▶ [Work required] Would you please copy the part of the material below that opens with the line containing "let r := validate" and closes with the line containing "T17, T22). -/"? Copy it exactly, and only it.

▶ [Information shown]
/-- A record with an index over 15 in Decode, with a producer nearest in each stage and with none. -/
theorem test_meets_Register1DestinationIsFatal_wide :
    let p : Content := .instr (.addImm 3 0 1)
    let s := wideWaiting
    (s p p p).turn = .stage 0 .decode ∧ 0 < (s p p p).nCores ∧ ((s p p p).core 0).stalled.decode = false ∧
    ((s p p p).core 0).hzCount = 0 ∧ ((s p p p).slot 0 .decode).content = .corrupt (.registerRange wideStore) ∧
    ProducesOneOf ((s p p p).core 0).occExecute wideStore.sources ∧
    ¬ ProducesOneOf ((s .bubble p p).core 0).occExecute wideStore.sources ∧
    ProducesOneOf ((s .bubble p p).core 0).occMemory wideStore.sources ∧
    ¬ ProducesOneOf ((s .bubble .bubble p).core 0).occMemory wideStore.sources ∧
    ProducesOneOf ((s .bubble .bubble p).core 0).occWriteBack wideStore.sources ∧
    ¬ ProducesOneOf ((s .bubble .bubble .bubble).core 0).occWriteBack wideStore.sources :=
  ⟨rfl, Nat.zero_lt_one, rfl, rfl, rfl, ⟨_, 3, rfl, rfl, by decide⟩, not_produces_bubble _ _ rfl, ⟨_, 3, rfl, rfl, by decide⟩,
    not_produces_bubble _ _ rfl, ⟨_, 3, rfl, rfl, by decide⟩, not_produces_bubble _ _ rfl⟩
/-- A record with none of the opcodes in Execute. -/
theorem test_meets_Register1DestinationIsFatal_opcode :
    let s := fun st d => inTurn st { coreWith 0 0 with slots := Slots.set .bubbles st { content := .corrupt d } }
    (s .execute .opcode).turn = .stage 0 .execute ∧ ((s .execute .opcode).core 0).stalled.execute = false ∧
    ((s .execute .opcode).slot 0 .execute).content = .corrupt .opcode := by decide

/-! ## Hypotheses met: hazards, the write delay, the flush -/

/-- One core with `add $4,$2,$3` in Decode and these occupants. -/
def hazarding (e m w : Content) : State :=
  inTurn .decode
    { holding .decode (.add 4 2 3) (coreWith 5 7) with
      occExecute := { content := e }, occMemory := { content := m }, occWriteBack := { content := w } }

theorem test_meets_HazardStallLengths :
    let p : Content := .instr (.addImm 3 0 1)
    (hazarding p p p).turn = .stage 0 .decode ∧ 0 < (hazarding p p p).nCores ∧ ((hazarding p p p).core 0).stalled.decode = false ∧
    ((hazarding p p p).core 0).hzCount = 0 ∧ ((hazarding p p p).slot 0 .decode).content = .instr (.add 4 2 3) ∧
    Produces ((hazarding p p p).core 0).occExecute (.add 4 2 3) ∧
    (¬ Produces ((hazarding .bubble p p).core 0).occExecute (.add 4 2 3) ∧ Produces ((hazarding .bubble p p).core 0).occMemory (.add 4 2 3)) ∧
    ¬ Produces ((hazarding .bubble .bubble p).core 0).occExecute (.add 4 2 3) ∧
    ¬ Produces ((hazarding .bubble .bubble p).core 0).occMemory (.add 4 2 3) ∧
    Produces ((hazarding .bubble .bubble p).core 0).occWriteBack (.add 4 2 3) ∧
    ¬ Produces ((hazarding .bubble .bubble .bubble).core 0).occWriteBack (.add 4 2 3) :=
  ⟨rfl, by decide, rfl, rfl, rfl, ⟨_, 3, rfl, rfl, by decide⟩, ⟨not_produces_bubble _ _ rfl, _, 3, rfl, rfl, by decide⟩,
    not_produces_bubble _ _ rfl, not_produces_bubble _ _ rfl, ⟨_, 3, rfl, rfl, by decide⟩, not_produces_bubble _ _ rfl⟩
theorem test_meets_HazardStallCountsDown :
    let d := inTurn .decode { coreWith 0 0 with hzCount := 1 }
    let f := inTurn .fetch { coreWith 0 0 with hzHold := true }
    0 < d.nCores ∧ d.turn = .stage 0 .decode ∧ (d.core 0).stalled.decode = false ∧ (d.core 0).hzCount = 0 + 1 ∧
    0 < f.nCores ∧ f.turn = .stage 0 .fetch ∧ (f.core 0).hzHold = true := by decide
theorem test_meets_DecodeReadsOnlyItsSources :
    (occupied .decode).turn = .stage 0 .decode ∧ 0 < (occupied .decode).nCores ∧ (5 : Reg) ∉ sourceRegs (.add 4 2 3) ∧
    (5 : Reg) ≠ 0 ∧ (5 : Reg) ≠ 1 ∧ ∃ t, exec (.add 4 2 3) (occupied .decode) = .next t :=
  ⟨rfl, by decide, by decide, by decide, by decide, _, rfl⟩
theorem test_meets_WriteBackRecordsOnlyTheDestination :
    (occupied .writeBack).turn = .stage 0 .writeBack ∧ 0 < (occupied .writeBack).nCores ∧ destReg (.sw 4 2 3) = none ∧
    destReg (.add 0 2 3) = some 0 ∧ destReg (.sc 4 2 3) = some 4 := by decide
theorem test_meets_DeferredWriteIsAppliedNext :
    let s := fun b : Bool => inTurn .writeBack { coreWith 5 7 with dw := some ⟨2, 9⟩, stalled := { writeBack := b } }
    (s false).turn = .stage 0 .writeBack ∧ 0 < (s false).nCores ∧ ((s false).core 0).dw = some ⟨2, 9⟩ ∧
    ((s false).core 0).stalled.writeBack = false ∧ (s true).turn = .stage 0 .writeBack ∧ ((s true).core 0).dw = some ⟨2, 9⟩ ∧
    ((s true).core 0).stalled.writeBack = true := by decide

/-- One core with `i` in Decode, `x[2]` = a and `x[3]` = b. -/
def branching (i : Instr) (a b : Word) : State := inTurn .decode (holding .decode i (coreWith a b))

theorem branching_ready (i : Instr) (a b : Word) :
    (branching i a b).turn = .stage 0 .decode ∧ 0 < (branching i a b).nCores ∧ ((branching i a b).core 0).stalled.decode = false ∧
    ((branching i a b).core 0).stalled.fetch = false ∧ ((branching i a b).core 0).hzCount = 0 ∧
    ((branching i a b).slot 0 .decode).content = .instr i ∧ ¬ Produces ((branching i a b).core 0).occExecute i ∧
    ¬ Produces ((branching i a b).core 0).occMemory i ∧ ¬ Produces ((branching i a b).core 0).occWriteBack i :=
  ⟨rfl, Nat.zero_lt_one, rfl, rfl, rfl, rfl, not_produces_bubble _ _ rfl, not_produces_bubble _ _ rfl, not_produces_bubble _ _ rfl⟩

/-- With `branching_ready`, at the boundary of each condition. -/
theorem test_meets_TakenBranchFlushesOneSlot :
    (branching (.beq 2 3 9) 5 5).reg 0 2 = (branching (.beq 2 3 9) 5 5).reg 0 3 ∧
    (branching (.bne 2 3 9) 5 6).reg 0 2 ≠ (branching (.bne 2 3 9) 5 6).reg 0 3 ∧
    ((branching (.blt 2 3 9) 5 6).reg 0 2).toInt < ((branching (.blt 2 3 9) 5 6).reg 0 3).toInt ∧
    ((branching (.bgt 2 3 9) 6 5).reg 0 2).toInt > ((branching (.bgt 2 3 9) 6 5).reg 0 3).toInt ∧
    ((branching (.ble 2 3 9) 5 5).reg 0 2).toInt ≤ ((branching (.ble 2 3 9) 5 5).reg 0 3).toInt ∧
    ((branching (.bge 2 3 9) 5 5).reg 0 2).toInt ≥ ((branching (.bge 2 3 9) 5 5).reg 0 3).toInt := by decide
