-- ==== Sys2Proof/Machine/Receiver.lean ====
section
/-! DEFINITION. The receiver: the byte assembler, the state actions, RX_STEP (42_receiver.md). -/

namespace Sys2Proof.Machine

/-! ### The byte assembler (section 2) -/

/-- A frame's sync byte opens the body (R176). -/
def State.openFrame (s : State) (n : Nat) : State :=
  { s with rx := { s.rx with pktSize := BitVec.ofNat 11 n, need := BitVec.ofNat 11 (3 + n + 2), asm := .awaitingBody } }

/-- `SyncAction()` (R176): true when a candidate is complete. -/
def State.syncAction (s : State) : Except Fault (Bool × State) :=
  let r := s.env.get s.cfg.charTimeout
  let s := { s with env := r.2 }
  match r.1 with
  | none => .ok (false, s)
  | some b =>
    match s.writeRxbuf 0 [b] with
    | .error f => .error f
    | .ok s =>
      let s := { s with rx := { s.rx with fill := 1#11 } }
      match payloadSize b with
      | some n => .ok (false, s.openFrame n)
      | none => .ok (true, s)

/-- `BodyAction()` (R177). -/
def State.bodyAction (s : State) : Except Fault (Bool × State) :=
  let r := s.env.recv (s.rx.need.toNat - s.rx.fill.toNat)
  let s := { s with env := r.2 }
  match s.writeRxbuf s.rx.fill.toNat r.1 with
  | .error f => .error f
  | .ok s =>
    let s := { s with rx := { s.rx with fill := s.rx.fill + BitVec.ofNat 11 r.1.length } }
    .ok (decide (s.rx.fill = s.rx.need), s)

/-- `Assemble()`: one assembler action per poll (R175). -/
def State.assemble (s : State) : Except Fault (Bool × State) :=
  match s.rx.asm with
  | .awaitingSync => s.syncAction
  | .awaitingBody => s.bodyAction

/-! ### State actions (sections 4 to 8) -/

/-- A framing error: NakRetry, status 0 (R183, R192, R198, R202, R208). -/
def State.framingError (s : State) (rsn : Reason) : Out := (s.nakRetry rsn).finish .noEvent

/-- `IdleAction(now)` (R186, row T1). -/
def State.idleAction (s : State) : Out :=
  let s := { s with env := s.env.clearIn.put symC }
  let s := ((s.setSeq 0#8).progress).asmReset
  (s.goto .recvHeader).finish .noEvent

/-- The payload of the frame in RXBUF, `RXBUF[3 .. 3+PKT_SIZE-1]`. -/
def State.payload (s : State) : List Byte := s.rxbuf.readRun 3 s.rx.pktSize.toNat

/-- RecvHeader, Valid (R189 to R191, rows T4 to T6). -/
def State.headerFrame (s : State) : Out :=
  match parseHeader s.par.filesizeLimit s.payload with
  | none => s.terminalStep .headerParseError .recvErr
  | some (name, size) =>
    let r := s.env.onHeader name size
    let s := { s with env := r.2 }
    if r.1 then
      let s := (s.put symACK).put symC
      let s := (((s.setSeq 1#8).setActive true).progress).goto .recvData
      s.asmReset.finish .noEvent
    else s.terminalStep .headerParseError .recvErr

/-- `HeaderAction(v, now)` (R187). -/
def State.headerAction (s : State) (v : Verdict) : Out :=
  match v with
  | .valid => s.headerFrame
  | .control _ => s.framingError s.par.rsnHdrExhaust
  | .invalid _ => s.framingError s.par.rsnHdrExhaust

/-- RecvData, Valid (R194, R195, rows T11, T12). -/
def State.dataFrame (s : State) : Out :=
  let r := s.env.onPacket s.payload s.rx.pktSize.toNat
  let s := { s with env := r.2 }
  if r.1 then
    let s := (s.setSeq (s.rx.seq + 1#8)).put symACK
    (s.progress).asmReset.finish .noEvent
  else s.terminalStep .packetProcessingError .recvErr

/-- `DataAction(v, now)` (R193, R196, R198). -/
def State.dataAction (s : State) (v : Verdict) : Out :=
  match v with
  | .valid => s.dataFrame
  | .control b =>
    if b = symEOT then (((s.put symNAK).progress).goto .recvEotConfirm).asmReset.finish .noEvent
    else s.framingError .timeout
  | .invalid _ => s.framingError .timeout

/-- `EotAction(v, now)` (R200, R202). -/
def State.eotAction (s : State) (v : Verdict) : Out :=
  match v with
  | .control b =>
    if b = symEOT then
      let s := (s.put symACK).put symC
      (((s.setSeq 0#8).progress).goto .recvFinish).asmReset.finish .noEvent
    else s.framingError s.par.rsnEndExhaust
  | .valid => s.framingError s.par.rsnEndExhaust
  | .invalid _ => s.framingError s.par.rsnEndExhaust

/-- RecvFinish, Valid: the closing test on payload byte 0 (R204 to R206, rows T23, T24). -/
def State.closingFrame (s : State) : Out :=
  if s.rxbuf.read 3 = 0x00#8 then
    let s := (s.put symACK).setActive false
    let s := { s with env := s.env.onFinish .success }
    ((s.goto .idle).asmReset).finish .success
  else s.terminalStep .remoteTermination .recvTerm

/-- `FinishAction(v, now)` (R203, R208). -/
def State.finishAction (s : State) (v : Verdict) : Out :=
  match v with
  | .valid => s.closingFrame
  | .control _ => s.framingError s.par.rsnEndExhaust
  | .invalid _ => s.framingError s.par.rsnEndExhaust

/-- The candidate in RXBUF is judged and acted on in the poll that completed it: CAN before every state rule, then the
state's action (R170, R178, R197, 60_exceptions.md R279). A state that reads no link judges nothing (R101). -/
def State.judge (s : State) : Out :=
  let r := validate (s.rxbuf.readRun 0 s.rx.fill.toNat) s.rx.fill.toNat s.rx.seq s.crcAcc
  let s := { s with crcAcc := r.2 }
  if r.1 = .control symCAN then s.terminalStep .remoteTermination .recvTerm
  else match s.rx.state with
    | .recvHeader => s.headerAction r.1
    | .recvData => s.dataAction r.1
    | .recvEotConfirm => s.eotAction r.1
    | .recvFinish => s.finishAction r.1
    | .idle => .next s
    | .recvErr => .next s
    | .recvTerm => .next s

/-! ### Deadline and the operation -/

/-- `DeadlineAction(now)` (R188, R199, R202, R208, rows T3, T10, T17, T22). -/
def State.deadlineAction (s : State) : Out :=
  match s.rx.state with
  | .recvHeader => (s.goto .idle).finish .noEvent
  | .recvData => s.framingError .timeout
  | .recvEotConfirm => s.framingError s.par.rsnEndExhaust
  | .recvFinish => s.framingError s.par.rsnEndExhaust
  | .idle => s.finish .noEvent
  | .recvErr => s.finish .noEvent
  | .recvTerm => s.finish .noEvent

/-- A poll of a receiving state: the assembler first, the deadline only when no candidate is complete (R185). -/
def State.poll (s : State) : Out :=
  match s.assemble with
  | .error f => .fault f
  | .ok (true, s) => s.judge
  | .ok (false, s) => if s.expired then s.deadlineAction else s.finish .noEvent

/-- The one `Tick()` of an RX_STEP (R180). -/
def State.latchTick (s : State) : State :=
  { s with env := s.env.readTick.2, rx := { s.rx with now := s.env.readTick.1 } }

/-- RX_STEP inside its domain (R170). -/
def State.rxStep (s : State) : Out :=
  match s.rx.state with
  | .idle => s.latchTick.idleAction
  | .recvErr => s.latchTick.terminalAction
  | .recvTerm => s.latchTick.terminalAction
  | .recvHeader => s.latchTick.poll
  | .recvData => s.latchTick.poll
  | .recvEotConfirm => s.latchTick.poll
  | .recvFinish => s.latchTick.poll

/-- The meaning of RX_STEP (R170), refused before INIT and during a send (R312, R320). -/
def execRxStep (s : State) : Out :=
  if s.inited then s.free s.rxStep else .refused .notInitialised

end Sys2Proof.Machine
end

▶ [Response]
  let r := validate (s.rxbuf.readRun 0 s.rx.fill.toNat) s.rx.fill.toNat s.rx.seq s.crcAcc
  let s := { s with crcAcc := r.2 }
  if r.1 = .control symCAN then s.terminalStep .remoteTermination .recvTerm
  else match s.rx.state with
    | .recvHeader => s.headerAction r.1
    | .recvData => s.dataAction r.1
    | .recvEotConfirm => s.eotAction r.1
    | .recvFinish => s.finishAction r.1
    | .idle => .next s
    | .recvErr => .next s
    | .recvTerm => .next s

/-! ### Deadline and the operation -/

/-- `DeadlineAction(now)` (R188, R199, R202, R208, rows T3, T10, T17, T22). -/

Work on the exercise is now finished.